Una spedizione di marine americani si sta dirigendo in Medio Oriente, e si sono diffuse le voci che gli Stati Uniti intendano riaprire lo Stretto di Hormuz con la forza. Mentre la flotta aerea statunitense sta cercando di affondare la flotta iraniana e distruggere i lanciamissili vicino allo Stretto, il Presidente Trump non ha confermato l’intenzione di inviare truppe di terra in Iran. Giovedì sera il Primo Ministro israeliano Benjamin Netanyahu ha dichiarato che la guerra finirà “molto più rapidamente di quanto si pensi”, e che Israele aiuterà gli Stati Uniti nella riapertura dello Stretto di Hormuz. Il prezzo del petrolio resta volatile, anche se è sceso dal picco di circa 119 dollari (Brent). Il prezzo dell’oro e dell’argento questa settimana è sceso dopo che le previsioni sono passate da un taglio a un rialzo dei tassi d’interesse.
Le esportazioni di petrolio dal Medio Oriente non si sono interrotte completamente
Sebbene la produzione di petrolio in Medio Oriente sia stata alquanto ridotta, qualche barile arriva ai mercati globali. I carichi iraniani a Kharg Island sono mediamente tra 1,1 e 1,5 milioni di barili al giorno, in linea con la media prima del conflitto. La maggior parte delle spedizioni è diretta in Cina, ma gli Stati Uniti stanno valutando l’imposizione di sanzioni sul petrolio iraniano in modo che i barili vengano reindirizzati altrove, nella speranza di ridurre la carenza di petrolio. L’Arabia Saudita sta reindirizzando circa la metà della sua abituale produzione giornaliera verso il Mar Rosso attraverso un oleodotto per aggirare il Golfo Persico, mentre l’Iraq spedisce circa 250 mila barili al giorno via oleodotto in Turchia. Gli Stati Uniti hanno escluso un divieto di esportazione del greggio per evitare di peggiorare la crisi delle forniture su scala globale. L’amministrazione ha escluso anche un intervento nel mercato dei future sul petrolio.
NOTIZIE MACROECONOMICHE
Rinviato il summit tra Cina e Stati Uniti
Il Presidente Trump ha chiesto di posticipare “di circa un mese” il summit con la Cina, previsto per il 31 marzo a Beijing, per poter restare a Washington e coordinare gli interventi militari. In preparazione del summit, ora rinviato, i negoziatori di Cina e Stati Uniti si sono incontrati questa settimana a Parigi. Il Vice Ministro del Commercio cinese Li Chenggang ha affermato che gli Stati Uniti e la Cina hanno concordato di mantenere i dazi stabili e discusso di un accordo quadro per promuovere gli scambi commerciali.

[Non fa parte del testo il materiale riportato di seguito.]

theorem execSstart_next {s t : State} (h : execSstart s = .next t) :
    Refused s t ∨ Raised s t ∨
      (s.fault = 0 ∧ s.phase = .idle ∧ s.vmv = true ∧ 1 ≤ s.vsize.toNat ∧ t = ({ s.setModel (Config.bmodel.init s.vsize.toNat) with bmv := true, hacc := 0, nsym := 0, phase := .train } : State).answer false 0) := by
  rcases unlessFaulted_next h with h | ⟨h0, h⟩
  · exact .inl h
  rcases require_next h with ⟨-, h⟩ | ⟨h1, h⟩
  · exact .inr (.inl ⟨h0, _, h⟩)
  rcases require_next h with ⟨-, h⟩ | ⟨h2, h⟩
  · exact .inr (.inl ⟨h0, _, h⟩)
  rcases require_next h with ⟨-, h⟩ | ⟨h3, h⟩
  · exact .inr (.inl ⟨h0, _, h⟩)
  exact .inr (.inr ⟨h0, h1, h2, h3, respond_next h⟩)

theorem execTrainb_next {b : Byte} {s t : State} (h : execTrainb b s = .next t) :
    Refused s t ∨ Raised s t ∨
      (s.fault = 0 ∧ s.phase = .train ∧ entryPresent (s.forward b) = true ∧ s.mass (s.forward b).toNat ≠ 0 ∧ t = ({ s.updateModel Config.bmodel (s.forward b).toNat with hacc := s.hacc + score (s.mass (s.forward b).toNat), nsym := s.nsym + 1 } : State).answer false 0) := by
  rcases unlessFaulted_next h with h | ⟨h0, h⟩
  · exact .inl h
  rcases require_next h with ⟨-, h⟩ | ⟨h1, h⟩
  · exact .inr (.inl ⟨h0, _, h⟩)
  rcases require_next h with ⟨-, h⟩ | ⟨h2, h⟩
  · exact .inr (.inl ⟨h0, _, h⟩)
  rcases require_next h with ⟨-, h⟩ | ⟨h3, h⟩
  · exact .inr (.inl ⟨h0, _, h⟩)
  exact .inr (.inr ⟨h0, h1, h2, h3, respond_next h⟩)

theorem execXent_next {s t : State} (h : execXent s = .next t) :
    Refused s t ∨ Raised s t ∨
      (s.fault = 0 ∧ s.inSamplerPhase ∧ s.nsym ≠ 0 ∧ t = s.answer false (crossEntropy s.hacc s.nsym)) := by
  rcases unlessFaulted_next h with h | ⟨h0, h⟩
  · exact .inl h
  rcases require_next h with ⟨-, h⟩ | ⟨h1, h⟩
  · exact .inr (.inl ⟨h0, _, h⟩)
  rcases require_next h with ⟨-, h⟩ | ⟨h2, h⟩
  · exact .inr (.inl ⟨h0, _, h⟩)
  exact .inr (.inr ⟨h0, h1, h2, respond_next h⟩)

theorem execSeed_next {ext : Word} {s t : State} (h : execSeed ext s = .next t) :
    Refused s t ∨ Raised s t ∨
      (s.fault = 0 ∧ t = ({ s with rng := ext, seeded := true } : State).answer false 0) := by
  rcases unlessFaulted_next h with h | ⟨h0, h⟩
  · exact .inl h
  exact .inr (.inr ⟨h0, respond_next h⟩)

theorem execGstart_next {s t : State} (h : execGstart s = .next t) :
    Refused s t ∨ Raised s t ∨
      (s.fault = 0 ∧ s.phase = .train ∧ s.seeded = true ∧ t = ({ s with count := 0, phase := .gen } : State).answer false 0) := by
  rcases unlessFaulted_next h with h | ⟨h0, h⟩
  · exact .inl h
  rcases require_next h with ⟨-, h⟩ | ⟨h1, h⟩
  · exact .inr (.inl ⟨h0, _, h⟩)
  rcases require_next h with ⟨-, h⟩ | ⟨h2, h⟩
  · exact .inr (.inl ⟨h0, _, h⟩)
  exact .inr (.inr ⟨h0, h1, h2, respond_next h⟩)

theorem execGenb_next {s t : State} (h : execGenb s = .next t) :
    Refused s t ∨ Raised s t ∨
      (s.fault = 0 ∧ s.phase = .gen ∧ t = (({ s.updateModel Config.bmodel (generatedIndex s) with rng := nextRng s.rng, count := s.count + 1 } : State).emit [generatedByte s]).answer false ((generatedByte s).zeroExtend 32)) := by
  rcases unlessFaulted_next h with h | ⟨h0, h⟩
  · exact .inl h
  rcases require_next h with ⟨-, h⟩ | ⟨h1, h⟩
  · exact .inr (.inl ⟨h0, _, h⟩)
  exact .inr (.inr ⟨h0, h1, respond_next h⟩)

theorem execSdist_next {i : Byte} {s t : State} (h : execSdist i s = .next t) :
    Refused s t ∨ Raised s t ∨
      (s.fault = 0 ∧ s.inSamplerPhase ∧ i.toNat < s.vsize.toNat ∧ t = s.answer false ((s.mass i.toNat).zeroExtend 32)) := by
  rcases unlessFaulted_next h with h | ⟨h0, h⟩
  · exact .inl h
  rcases require_next h with ⟨-, h⟩ | ⟨h1, h⟩
  · exact .inr (.inl ⟨h0, _, h⟩)
  rcases require_next h with ⟨-, h⟩ | ⟨h2, h⟩
  · exact .inr (.inl ⟨h0, _, h⟩)
  exact .inr (.inr ⟨h0, h1, h2, respond_next h⟩)

/-- The three ways `HDRW` ends (R74). -/
theorem writeHeader_next {s t : State} (h : writeHeader s = .next t) :
    (s.len = 0 ∧ t = (s.emit (lenBytes s.len)).maskChanged.answer false 0) ∨
    (s.len ≠ 0 ∧ s.len.toNat < 10000 ∧
      t = ({ s.emit (lenBytes s.len) with vmask := BitVec.allOnes 256 } : State).buildMap.answer false 1) ∨
    (s.len ≠ 0 ∧ 10000 ≤ s.len.toNat ∧
      t = (s.emit (lenBytes s.len ++ bitmapOfMask s.vmask)).buildMap.answer false 2) := by
  unfold writeHeader bitmapThreshold at h
  split at h
  · next h0 => exact .inl ⟨h0, respond_next h⟩
  · next h0 =>
    split at h
    · next h1 => exact .inr (.inl ⟨h0, h1, respond_next h⟩)
    · next h1 => exact .inr (.inr ⟨h0, Nat.le_of_not_lt h1, respond_next h⟩)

ATTIVITÀ DELLE BANCHE CENTRALI
La Federal Reserve mercoledì ha mantenuto i tassi d’interesse invariati e ha confermato la proiezione di un taglio dei tassi nel 2026 e un altro nel 2027. Il Presidente della Fed Jerome Powell ha sottolineato che è troppo presto per valutare gli effetti della guerra in Medio Oriente sull’economia e che i tagli ai tassi dipenderanno dal raffreddamento dell’inflazione. Powell ha aggiunto che resterà al timone della Fed pro tempore se non sarà confermato un successore prima della scadenza del mandato a maggio e che resterà nel consiglio come governatore se il procedimento legale contro la Fed non sarà risolto. Powell non ha però ancora deciso se resterà nel consiglio una volta risolto il caso.

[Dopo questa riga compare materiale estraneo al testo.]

-- ==== Sys2Proof/Laws/PerInstr.lean ====
section
/-! SUPPORT. Facts about every command, one lemma per constructor. -/

namespace Sys2Proof

/-- The opcode of a command (R55). -/
def Laws.EncodedLength.opcode : Instr → Byte
  | .nop => 0x00
  | .sreset => 0x01
  | .rdr _ => 0x02
  | .stop => 0x03
  | .vmclr => 0x10
  | .vmall => 0x11
  | .vmark _ => 0x12
  | .vmbuild => 0x13
  | .vmfwd _ => 0x14
  | .vminv _ => 0x15
  | .hdrw => 0x20
  | .hdrr => 0x21
  | .estart => 0x30
  | .ebit _ _ => 0x31
  | .encb _ => 0x32
  | .eflush => 0x33
  | .dstart => 0x40
  | .dbit _ => 0x41
  | .decb => 0x42
  | .pinit => 0x50
  | .ppred _ => 0x51
  | .pobs _ _ => 0x52
  | .btrst => 0x53
  | .btstep _ => 0x54
  | .sstart => 0x60
  | .trainb _ => 0x61
  | .xent => 0x62
  | .gstart => 0x63
  | .genb => 0x64
  | .sdist _ => 0x65
  | .setmask _ _ => 0x80
  | .setlen _ _ => 0x81
  | .seed _ => 0x82

/-- The first word of a command has the command's opcode in bits 31:24, and its bit 31 alone gives the number of
words (R51). -/
def Laws.EncodedLength.Statement (i : Instr) : Prop :=
  ∃ w tail, encode i = w :: tail ∧ opcodeOf w = Laws.EncodedLength.opcode i ∧
    hasExtension w = (opcodeOf w).getLsbD 7 ∧ tail.length = (hasExtension w).toNat

/-- Bit 31 of a word is bit 7 of its opcode. -/
theorem hasExtension_eq (w : Word) : hasExtension w = (opcodeOf w).getLsbD 7 := by
  simp [hasExtension, opcodeOf]

theorem encodedLength_of_opcode {i : Instr} {w : Word} {tail : List Word} (he : encode i = w :: tail)
    (ho : opcodeOf w = Laws.EncodedLength.opcode i)
    (hl : tail.length = ((Laws.EncodedLength.opcode i).getLsbD 7).toNat) : Laws.EncodedLength.Statement i :=
  ⟨w, tail, he, ho, hasExtension_eq w, by rw [hasExtension_eq, ho, hl]⟩

theorem Laws.EncodedLength.nop : Laws.EncodedLength.Statement (.nop) :=
  encodedLength_of_opcode rfl (opcode_formatN 0x00) (by simp [Laws.EncodedLength.opcode])

theorem Laws.EncodedLength.sreset : Laws.EncodedLength.Statement (.sreset) :=
  encodedLength_of_opcode rfl (opcode_formatN 0x01) (by simp [Laws.EncodedLength.opcode])

theorem Laws.EncodedLength.rdr (r : Byte) : Laws.EncodedLength.Statement (.rdr r) :=
  encodedLength_of_opcode rfl (opcode_formatB 0x02 r) (by simp [Laws.EncodedLength.opcode])

theorem Laws.EncodedLength.stop : Laws.EncodedLength.Statement (.stop) :=
  encodedLength_of_opcode rfl (opcode_formatN 0x03) (by simp [Laws.EncodedLength.opcode])

theorem Laws.EncodedLength.vmclr : Laws.EncodedLength.Statement (.vmclr) :=
  encodedLength_of_opcode rfl (opcode_formatN 0x10) (by simp [Laws.EncodedLength.opcode])

theorem Laws.EncodedLength.vmall : Laws.EncodedLength.Statement (.vmall) :=
  encodedLength_of_opcode rfl (opcode_formatN 0x11) (by simp [Laws.EncodedLength.opcode])

theorem Laws.EncodedLength.vmark (b : Byte) : Laws.EncodedLength.Statement (.vmark b) :=
  encodedLength_of_opcode rfl (opcode_formatB 0x12 b) (by simp [Laws.EncodedLength.opcode])

theorem Laws.EncodedLength.vmbuild : Laws.EncodedLength.Statement (.vmbuild) :=
  encodedLength_of_opcode rfl (opcode_formatN 0x13) (by simp [Laws.EncodedLength.opcode])

theorem Laws.EncodedLength.vmfwd (b : Byte) : Laws.EncodedLength.Statement (.vmfwd b) :=
  encodedLength_of_opcode rfl (opcode_formatB 0x14 b) (by simp [Laws.EncodedLength.opcode])

theorem Laws.EncodedLength.vminv (i : Byte) : Laws.EncodedLength.Statement (.vminv i) :=
  encodedLength_of_opcode rfl (opcode_formatB 0x15 i) (by simp [Laws.EncodedLength.opcode])

theorem Laws.EncodedLength.hdrw : Laws.EncodedLength.Statement (.hdrw) :=
  encodedLength_of_opcode rfl (opcode_formatN 0x20) (by simp [Laws.EncodedLength.opcode])

theorem Laws.EncodedLength.hdrr : Laws.EncodedLength.Statement (.hdrr) :=
  encodedLength_of_opcode rfl (opcode_formatN 0x21) (by simp [Laws.EncodedLength.opcode])

theorem Laws.EncodedLength.estart : Laws.EncodedLength.Statement (.estart) :=
  encodedLength_of_opcode rfl (opcode_formatN 0x30) (by simp [Laws.EncodedLength.opcode])

theorem Laws.EncodedLength.ebit (bit : Bool) (p : Prob) : Laws.EncodedLength.Statement (.ebit bit p) :=
  encodedLength_of_opcode rfl (opcode_formatP 0x31 bit p) (by simp [Laws.EncodedLength.opcode])

theorem Laws.EncodedLength.encb (b : Byte) : Laws.EncodedLength.Statement (.encb b) :=
  encodedLength_of_opcode rfl (opcode_formatB 0x32 b) (by simp [Laws.EncodedLength.opcode])

theorem Laws.EncodedLength.eflush : Laws.EncodedLength.Statement (.eflush) :=
  encodedLength_of_opcode rfl (opcode_formatN 0x33) (by simp [Laws.EncodedLength.opcode])

theorem Laws.EncodedLength.dstart : Laws.EncodedLength.Statement (.dstart) :=
  encodedLength_of_opcode rfl (opcode_formatN 0x40) (by simp [Laws.EncodedLength.opcode])

theorem Laws.EncodedLength.dbit (p : Prob) : Laws.EncodedLength.Statement (.dbit p) :=
  encodedLength_of_opcode rfl (opcode_formatQ 0x41 p) (by simp [Laws.EncodedLength.opcode])

theorem Laws.EncodedLength.decb : Laws.EncodedLength.Statement (.decb) :=
  encodedLength_of_opcode rfl (opcode_formatN 0x42) (by simp [Laws.EncodedLength.opcode])

theorem Laws.EncodedLength.pinit : Laws.EncodedLength.Statement (.pinit) :=
  encodedLength_of_opcode rfl (opcode_formatN 0x50) (by simp [Laws.EncodedLength.opcode])

theorem Laws.EncodedLength.ppred (node : Node) : Laws.EncodedLength.Statement (.ppred node) :=
  encodedLength_of_opcode rfl (opcode_formatK 0x51 node) (by simp [Laws.EncodedLength.opcode])

theorem Laws.EncodedLength.pobs (node : Node) (bit : Bool) : Laws.EncodedLength.Statement (.pobs node bit) :=
  encodedLength_of_opcode rfl (opcode_formatO 0x52 bit node) (by simp [Laws.EncodedLength.opcode])

theorem Laws.EncodedLength.btrst : Laws.EncodedLength.Statement (.btrst) :=
  encodedLength_of_opcode rfl (opcode_formatN 0x53) (by simp [Laws.EncodedLength.opcode])

theorem Laws.EncodedLength.btstep (bit : Bool) : Laws.EncodedLength.Statement (.btstep bit) :=
  encodedLength_of_opcode rfl (opcode_formatT 0x54 bit) (by simp [Laws.EncodedLength.opcode])

theorem Laws.EncodedLength.sstart : Laws.EncodedLength.Statement (.sstart) :=
  encodedLength_of_opcode rfl (opcode_formatN 0x60) (by simp [Laws.EncodedLength.opcode])

theorem Laws.EncodedLength.trainb (b : Byte) : Laws.EncodedLength.Statement (.trainb b) :=
  encodedLength_of_opcode rfl (opcode_formatB 0x61 b) (by simp [Laws.EncodedLength.opcode])

theorem Laws.EncodedLength.xent : Laws.EncodedLength.Statement (.xent) :=
  encodedLength_of_opcode rfl (opcode_formatN 0x62) (by simp [Laws.EncodedLength.opcode])

theorem Laws.EncodedLength.gstart : Laws.EncodedLength.Statement (.gstart) :=
  encodedLength_of_opcode rfl (opcode_formatN 0x63) (by simp [Laws.EncodedLength.opcode])

theorem Laws.EncodedLength.genb : Laws.EncodedLength.Statement (.genb) :=
  encodedLength_of_opcode rfl (opcode_formatN 0x64) (by simp [Laws.EncodedLength.opcode])

theorem Laws.EncodedLength.sdist (i : Byte) : Laws.EncodedLength.Statement (.sdist i) :=
  encodedLength_of_opcode rfl (opcode_formatB 0x65 i) (by simp [Laws.EncodedLength.opcode])

theorem Laws.EncodedLength.setmask (k : BitVec 3) (ext : Word) : Laws.EncodedLength.Statement (.setmask k ext) :=
  encodedLength_of_opcode rfl (opcode_formatXM 0x80 k) (by simp [Laws.EncodedLength.opcode])

theorem Laws.EncodedLength.setlen (hi8 : Byte) (ext : Word) : Laws.EncodedLength.Statement (.setlen hi8 ext) :=
  encodedLength_of_opcode rfl (opcode_formatB 0x81 hi8) (by simp [Laws.EncodedLength.opcode])

theorem Laws.EncodedLength.seed (ext : Word) : Laws.EncodedLength.Statement (.seed ext) :=
  encodedLength_of_opcode rfl (opcode_formatN 0x82) (by simp [Laws.EncodedLength.opcode])

end Sys2Proof
end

La Banca Centrale Europea giovedì ha mantenuto il tasso sui depositi invariato al 2%. Ha però avvertito che la guerra in Medio Oriente ha reso le prospettive economiche assai più incerte e ha citato l’aumento del rischio inflazionistico dovuto al prezzo elevato dell’energia e al peggioramento delle prospettive di crescita. Diverse ore dopo l’incontro di giovedì, Bloomberg ha riferito che i policymaker hanno discusso in merito a un potenziale rialzo dei tassi ad aprile, anche se giugno appare più probabile, qualora emergano i segnali di effetti indiretti sull’inflazione.
La banca centrale canadese mercoledì ha mantenuto il tasso invariato al 2,25%. L’istituto ha avvertito che la guerra farà salire l’inflazione globale attraverso un aumento dei prezzi dell’energia, ma la banca “guarderà oltre” gli effetti immediati sull’inflazione e si concentrerà sui rischi per la crescita.
La Bank of England giovedì ha mantenuto il tasso d’interesse invariato al 3,75%, votando all’unanimità con 9 voti a 0. L’istituto è pronto a intervenire in caso di un’impennata dell’inflazione dovuta alla guerra o all’aumento dei prezzi dell’energia.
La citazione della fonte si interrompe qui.